For and Against Knowledge
(for Christa MacAuliffe)
What
happened to her? As long as it was she,
what did she see? Strapped in,
tilted back, so her back was
toward
the planet she was leaving, feeling the Gs
press her with their enormous palm, did she
weep with excitement
in the roar, and in
the lens of a tear glimpse for an instant
a disc of fire? If she were our daughter,
would I think about it, how she had died, was she
torn apart, was she burned— the way
I have wondered about
the first seconds
of our girl’s life, when she was a cell a
cell had just entered, she hung in me
a ball
of grey liquid, without nerves,
without eyes or memory, it was
she, I love her.
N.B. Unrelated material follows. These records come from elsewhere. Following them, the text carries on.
/-- Leave a used descriptor in the cluster's cache. -/
def State.keepDesc (s : State) (u : Who) (sel : Nat) : State :=
  match s.descBytes u sel with
  | .ok b => s.modCluster u.k fun c =>
      if c.desc.any (fun d => d.ctx == u.ctx && d.sel == sel) then c
      else { c with desc := c.desc ++ [{ ctx := u.ctx, sel := sel, data := b }] }
  | _ => s

/-! ### Page walks (R310–R312) -/

/-- A translation: the page's first linear address, the size of its offset in bits, its frame, WP. -/
inductive Walk where
  | page (pg bits pa : Nat) (wp : Bool)
  | fault (cause : Nat)
  | poison (pa : Nat)
  deriving DecidableEq, Repr

/-- Whether a physical region may hold a kind (R311), below the partition's stated capacity: a page beyond it maps no region, a PAGE of
cause 3 (01 R26; log 70, DESIGN CHOICE). -/
def regionOk (pa kind : Nat) : Bool :=
  let r := pa / 2 ^ 48
  if r < 4 then (kind == 0 || kind == 2 || kind == 6) && pa % 2 ^ 48 < Config.hbmBytes
  else if r < 8 then kind == 3 && pa % 2 ^ 48 < Config.tierBytes
  else if r == 8 then kind == 4
  else if r == 12 then kind == 5 else false

/-- Low bit of a level's index, its index width. -/
def levelShift (l : Nat) : Nat := match l with | 3 => 39 | 2 => 30 | 1 => 21 | _ => 16
def levelBits (l : Nat) : Nat := match l with | 3 => 18 | 2 => 9 | 1 => 9 | _ => 5

/-- Walk from level `l` (R310). (log 47, DEDUCED) -/
def State.walk (s : State) (kind lin : Nat) : Nat → Nat → Walk
  | 0, tab =>
      let pa := tab + 8 * bitsOf lin 16 5
      if s.marked pa 8 then .poison pa
      else let e := s.homeNat pa 8
           if !bitOf e 0 then .fault 1
           else if !bitOf e 1 || bitsOf e 3 5 != 0 || bitsOf e 52 12 != 0 || e / 256 % 2 ^ 8 != 0 || !regionOk (bitsOf e 8 44 * 256) kind then .fault 3
           else .page (lin / 2 ^ 16 * 2 ^ 16) 16 (bitsOf e 8 44 * 256) (bitOf e 2)
  | l + 1, tab =>
      let sh := levelShift (l + 1)
      let pa := tab + 8 * bitsOf lin sh (levelBits (l + 1))
      if s.marked pa 8 then .poison pa
      else let e := s.homeNat pa 8
           let f := bitsOf e 8 44 * 256
           if !bitOf e 0 then .fault 1
           else if bitsOf e 3 5 != 0 || bitsOf e 52 12 != 0 then .fault 3
           else if bitOf e 1 then
             if l == 2 || f % 2 ^ sh != 0 || !regionOk f kind then .fault 3
             else .page (lin / 2 ^ sh * 2 ^ sh) sh f (bitOf e 2)
           else if l != 0 && f % 2 ^ 12 != 0 then .fault 3
           else s.walk kind lin l f

/-- The root page table of a descriptor's owner; none for a context without a valid record (R423). -/
def State.ptRoot (s : State) (u : Who) (sel : Nat) : Option Nat :=
  if bitOf sel 19 then (if s.recordOk u then some (s.part u.part).svpt else none) else (s.ctxRec u.part u.ctx).map recPtroot

/-- Translate a linear address through the cluster's TLB, else by a walk. A translation another kind left is held to this
descriptor's kind (R311). (log 47, DEDUCED) -/
def State.translate (s : State) (u : Who) (sel kind lin : Nat) : Walk :=
  match (s.cluster u.k).tlb.find? (fun t => t.ctx == u.ctx && t.sup == bitOf sel 19 && lin / 2 ^ t.bits * 2 ^ t.bits == t.page) with
  | some t => if regionOk t.pa kind then .page t.page t.bits t.pa t.wp else .fault 3
  | none => match s.ptRoot u sel with
    | none => .fault 1
    | some root => s.walk kind lin 3 root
So I want to slow it
down,
and take each millisecond
up, take her, at each point,
in my mind’s arms-- the first, final
shock hit,
as if God touched
a thumb to her brain and it went out, like a mercy killing,
and then, when it was no longer she,
the flames came-- as we burned my father
when he had left himself. Then the massive bloom un-
buckled and
jumped, she was vaporized back
down to the level of the cell. And the spirit--
I have never understood the
spirit,
all I know is the shape it takes,
the wavering flame of flesh. Those
who know about the spirit
may tell you
where she is, and why. What I want
to do is find every cell,
slip it out of the fishes’
mouths,
ash in the tree, soot in our eyes
where she enters our lives, I want to play it
backwards, burning
jigsaw puzzle
of flesh suck in its million stars
to meet, in the sky, boiling metal
fly back
together,
and cool.
Pull that rocket
back down
surely to earth, open the hatch
and draw them out like fresh-born
creatures,
sort them out, family by family, go
away, disperse, do not meet here.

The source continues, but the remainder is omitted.